Move over, GameStop. NFTs are the next hottest thing in the investing world. NFTs, or non-fungible tokens, have turned some people into millionaires overnight.
Case in point, the artist known as Beeple recently sold an NFT for $69 million. So, what exactly are NFTs?
NFTs, explained
To understand non-fungible tokens, let’s start with what fungible items are. Simply put, fungible items are assets that interchangeable; each one is exactly the same as any other. Think of dollars or coins – a $2 note has the same value as all other $2 notes.
Non-fungible assets, on the other hand, are unique. For example, collectibles like a one-of-a-kind race car or a piece of art.

When combined with blockchain, you can use non-fungible tokens, or NFTs, as digital certificates of authenticity. Blockchain is simply a digital ledger that is stored across the web, which in effect means it cannot be lost or changed.

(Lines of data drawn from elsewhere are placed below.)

-- ==== Sys2Proof/Machine/Measure.lean ====
section
/-! DEFINITION. The Measurement Arithmetic Unit (section 5): accumulation, the value of each kind, overload, verdicts, and the closing of a
run into channels, class and trend. -/

namespace Sys2Proof.Machine

/-! ### Accumulation (R91) -/

/-- The voltage code as both sums take it: −32,768 is taken as −32,767. -/
def summedCode (code : Int) : Int := if code = -32768 then -32767 else code

/-- A delivered sample is added to an accumulator, under the current range it was taken on. -/
def Accum.add (a : Accum) (kind : Kind) (range : CurrentRange) (x : Sample) : Accum :=
  let v := summedCode x.voltage
  { sv := a.sv + v, si := a.si + x.current,
    sv2 := match kind with
      | .acv => a.sv2 + v.natAbs * v.natAbs
      | .dcv | .resIns | .resLoop | .cap => a.sv2
    range := range, overI := a.overI || x.overI,
    overV := match a.overV with
      | some sign => some sign
      | none => if x.overV then some (decide (0 ≤ x.voltage)) else none }

/-! ### Means (R92) -/

/-- The step of a current code in nA. -/
def CurrentRange.lsb : CurrentRange → Nat
  | .low => 5
  | .high => 1000

/-- Vm, in mV. -/
def Accum.meanVoltage (a : Accum) (n : Nat) : Int := rounded (a.sv * 10) n

/-- I, in nA. -/
def Accum.meanCurrent (a : Accum) (n : Nat) : Int := rounded (a.si * a.range.lsb) n

/-! ### Values (R93–R100) -/

/-- The RMS of the alternating part of the voltage, in mV (R94). -/
def Accum.acVoltage (a : Accum) (n : Nat) : Int :=
  ((isqrt (100 * ((n : Int) * a.sv2 - a.sv * a.sv).toNat) / n : Nat) : Int)

/-- The value of a step with its qualifiers. -/
structure Figure where
  value : Int
  quals : Quals := {}
  deriving DecidableEq, Repr

/-- The greatest resistance in Ω. -/
def greatestOhm : Nat := 999999999

/-- A resistance from the net voltage and the mean current (R96, R97). -/
def resistance (vnet i : Int) (lsb : Nat) : Figure :=
  if i.natAbs < 2 * lsb then { value := greatestOhm, quals := { openCircuit := true } }
  else
    { value := (min greatestOhm ((2 * vnet.natAbs * 1000000 + i.natAbs) / (2 * i.natAbs)) : Nat),
      quals := { reverse := decide (vnet < 0 ∧ 0 < i) || decide (0 < vnet ∧ i < 0) } }

/-- A capacitance in tenths of a nanofarad from the two ramps' means (R99). -/
def capacitance (iUp iDown : Int) (slope : Nat) : Figure :=
  let d := iUp - iDown
  if d ≤ 0 then { value := 0, quals := { reverse := true } }
  else { value := (min 65535 ((d.toNat * 10 + slope) / (2 * slope)) : Nat) }

/-- A value that an overload has put in place bears OVERRANGE alone (R100). -/
def overranged (v : Int) : Figure := { value := v, quals := { overrange := true } }

/-- The voltage an overload of this sign stands for, in mV. -/
def overVoltage (positive : Bool) : Int := if positive then 327670 else -327670

/-- The value of a step from its working accumulator, its held one for CAP, and the foreign voltage for a resistance (R93–R100). Current
overload is examined first: with its mark set a DCV and an ACV step are computed, whatever the voltage mark (log 42). -/
def figureOf (st : Step) (working held : Accum) (vf : Int) : Figure :=
  match st.kind with
  | .dcv =>
    match working.overI, working.overV with
    | false, some sign => overranged (overVoltage sign)
    | _, _ => { value := working.meanVoltage st.samples }
  | .acv =>
    if working.overI = false ∧ working.overV.isSome = true then overranged 327670
    else { value := working.acVoltage st.samples }
  | .resIns | .resLoop =>
    if working.overI then overranged 0
    else if working.overV.isSome then overranged greatestOhm
    else resistance (working.meanVoltage st.samples - vf) (working.meanCurrent st.samples) working.range.lsb
  | .cap =>
    if working.overI || held.overI then overranged 65535
    else capacitance (held.meanCurrent st.samples) (working.meanCurrent st.samples) st.slope

/-- The channel of a kind and a lead pair (R101). -/
def channelOf : Kind → LeadPair → Channel
  | .dcv, _ => .fv
  | .acv, _ => .fv
  | .resIns, .tg => .irTg
  | .resIns, .rg => .irRg
  | .resIns, .tr => .irTr
  | .resLoop, _ => .loop
  | .cap, _ => .cap

/-- The foreign voltage of a lead pair: the last DCV result of the run on it that is not VOID, else 0 (R95). -/
def Ms.foreignVoltage (m : Ms) (p : Programme) (results : List StepResult) (pair : LeadPair) : Int :=
  results.foldl (fun v r =>
    match m.stepOf p r.step with
    | some st => if st.kind = .dcv ∧ st.pair = pair ∧ r.quals.isVoid = false then r.value else v
    | none => v) 0

/-! ### Verdicts (R102, R103) -/

def Channels.get (c : Channels) : Channel → Verdict
  | .fv => c.fv
  | .irTg => c.irTg
  | .irRg => c.irRg
  | .irTr => c.irTr
  | .loop => c.loop
  | .cap => c.cap

def Kind.unit : Kind → LimitUnit
  | .dcv | .acv => .millivolt
  | .resIns | .resLoop => .ohm
  | .cap => .tenthNanofarad

/-- The effective low limit: tightened by the hysteresis when the channel started FAIL. -/
def LimitSet.effectiveLow (l : LimitSet) (start : Verdict) : Option Nat :=
  l.low.map fun low => if start = .fail then low + low * l.hysteresis / 100 else low

/-- The effective high limit. -/
def LimitSet.effectiveHigh (l : LimitSet) (start : Verdict) : Option Nat :=
  l.high.map fun high => if start = .fail then high - high * l.hysteresis / 100 else high

/-- The figure a step is judged on: the magnitude on channel FV, the value itself on every other (R103). -/
def judgedFigure (c : Channel) (value : Int) : Int := if c = .fv then value.natAbs else value

/-- The verdict of a step that is not VOID (R103). -/
def verdictOf (kind : Kind) (limit : Option LimitSet) (start : Verdict) (c : Channel) (value : Int) : Verdict :=
  match limit with
  | none => .unset
  | some l =>
    if l.unit ≠ kind.unit ∨ (l.low = none ∧ l.high = none) then .unset
    else if (match l.effectiveLow start with
        | some low => decide (judgedFigure c value < low)
        | none => false)
      || (match l.effectiveHigh start with
        | some high => decide ((high : Int) < judgedFigure c value)
        | none => false) then .fail
    else .good

/-- CHECK: the step result (R80, R104). -/
def Ms.check (m : Ms) (r : Run) (p : Programme) (st : Step) : StepResult :=
  let c := channelOf st.kind st.pair
  let f := figureOf st r.working (r.held.getD {}) (m.foreignVoltage p r.results st.pair)
  { step := r.step, channel := c, value := f.value, quals := f.quals,
    verdict := verdictOf st.kind (st.limitSet.map m.limit) (r.start.get c) c f.value }

/-- A VOID result: value 0, verdict NONE, its qualifier alone (R72). -/
def voidResult (step : Nat) (st : Step) (q : Quals) : StepResult :=
  { step := step, channel := channelOf st.kind st.pair, value := 0, quals := q, verdict := .unset }

/-! ### The two ramps (R79, R98) -/

/-- E, the swing of one ramp in mV. -/
def Step.swing (st : Step) (period : Nat) : Nat := st.slope * (st.settle + st.samples * period)

/-- A CAP step passes the range pre-check. -/
def Step.rampFits (st : Step) (period : Nat) : Bool := decide (st.level.natAbs + st.swing period / 2 ≤ 150000)

/-- The start level of a ramp. -/
def Step.rampStart (st : Step) (period : Nat) (up : Bool) : Int :=
  if up then st.level - (st.swing period / 2 : Nat) else st.level + (st.swing period / 2 : Nat)

/-! ### Closing a run (R105–R109) -/

/-- A channel after the run: FAIL or GOOD when it was checked, else kept (R105). -/
def closedVerdict (results : List StepResult) (c : Channel) (was : Verdict) : Verdict :=
  if results.any fun r => decide (r.channel = c) && decide (r.verdict = .fail) then .fail
  else if results.any fun r => decide (r.channel = c) && decide (r.verdict = .good) then .good
  else was

def Channels.close (c : Channels) (results : List StepResult) : Channels :=
  { fv := closedVerdict results .fv c.fv, irTg := closedVerdict results .irTg c.irTg,
    irRg := closedVerdict results .irRg c.irRg, irTr := closedVerdict results .irTr c.irTr,
    loop := closedVerdict results .loop c.loop, cap := closedVerdict results .cap c.cap }

/-- The class of a run: of the failing steps' classes the one of highest severity, the earliest step among equals (R106). -/
def Ms.runClass (m : Ms) (p : Programme) (results : List StepResult) : Option FaultClass :=
  results.foldl (fun c r =>
    if r.verdict = .fail then
      match (m.stepOf p r.step).map (·.faultClass), c with
      | some f, none => some f
      | some f, some g => if g.severity < f.severity then some f else some g
      | none, c => c
    else c) none

/-- The last value on a channel that is not VOID. -/
def lastReading (results : List StepResult) (c : Channel) : Option Int :=
  results.foldl (fun v r => if r.channel = c ∧ r.quals.isVoid = false then some r.value else v) none

/-- The line's trend after a ROUTINE run (R108). -/
def movedTrend (was : Option Nat) (shift : Nat) (results : List StepResult) : Option Nat :=
  match lastReading results .irTg, lastReading results .irRg with
  | some t, some r =>
    let m := min 65535 ((min t r).toNat / 1000)
    match was with
    | none => some m
    | some w => some ((w : Int) + ((m : Int) - w).tdiv (2 ^ shift)).toNat
  | _, _ => was

/-- The run moves the trend: it is ROUTINE and holds both ground insulation readings (R108). -/
def movesTrend (cls : ReqClass) (results : List StepResult) : Bool :=
  decide (cls = .routine) && (lastReading results .irTg).isSome && (lastReading results .irRg).isSome

/-- DEGRADING is reported (R109). -/
def degradingReport (cls : ReqClass) (results : List StepResult) (level : Nat) (trend : Option Nat) (fault : Option FaultClass) : Bool :=
  movesTrend cls results && decide (level ≠ 0) && decide (fault = none)
    && match trend with
      | some t => decide (t < level)
      | none => false

end Sys2Proof.Machine
end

NFTs record ownership details of a digital collectible – digital art, audio files, video clips, virtual land in a video game – on blockchain. So although a song or a video clip can be copied and shared with millions, an NFT confirms who really owns it.
How can NFTs be used?
Right now, NFTs are used in the collecting world. NFTs that have sold for millions include:
- The first-ever published tweet, sold by Twitter CEO Jack Dorsey, for $2.9 million
- A series of digital artwork by the singer Grimes (aka Elon Musk’s girlfriend), which brought in $5.8 million
- A digital collage of 5,000 individual digital pictures stitched together by an artist named Beeple. Sold for $69.4 million, the piece puts Beeple among the top three most valuable living artists

Clearly, NFTs are becoming an increasingly lucrative market and have contributed to the crypto-art market that’s valued at over $100 million. They’re also a reminder that it’s not so much the quality of the collectible that makes them valuable, but their uniqueness.
Where can you buy NFTs?
Of course, not all NFTs cost millions of dollars. There are more affordable collectibles, like Lindsay Lohan’s face, which sold for $59,000.
Want to get in on the hype? All you need is money and an internet connection. You can buy NFTs from marketplaces like Zora, Rarible, CryptoPunks, Opensea and Foundation.
This is actually much easier than buying a very expensive piece of art from an auction house like Sotheby’s.
What’s really so special about them?
NFTs could potentially change the way artists make a living. Traditionally, once an artist sells a painting or a sculpture, they don’t usually get paid again even if their work appreciates in value years later.
With NFTs, you can code it such that the original creator gets a cut of the sale price each time the NFT gets resold. In essence, it allows the creator to set up a recurring revenue stream.
For investors, they get to purchase a piece of art without worrying about the logistics of maintaining a physical artwork. It is possible that investors could own pieces of an NFT – say 10% of the next Mona Lisa.
Just as robo-advisors made investing more accessible for everyone, so too could NFTs open up the rarefied world of art to smaller investors.
Should you invest in NFTs?
If you’re buying an NFT to support your favorite artist, by all means go ahead. But if you’re buying one purely as an investment, then you have to know about the risks. The NFT market is very new, and for all the hype about some NFTs selling for millions, their real value has not been established yet.
Right now, The Frugal Fox thinks the NFT market is largely speculative. With such crazy prices, the bubble may pop sooner rather than later. As with Bitcoin and other cryptocurrencies, NFTs will probably experience wild price swings in the months or years to come.
And although Bitcoin’s overall trajectory is still upwards over the past few years, there’s no guarantee that NFTs will chart a similar course.
Our take? Exercise caution if you want to invest in NFTs right now.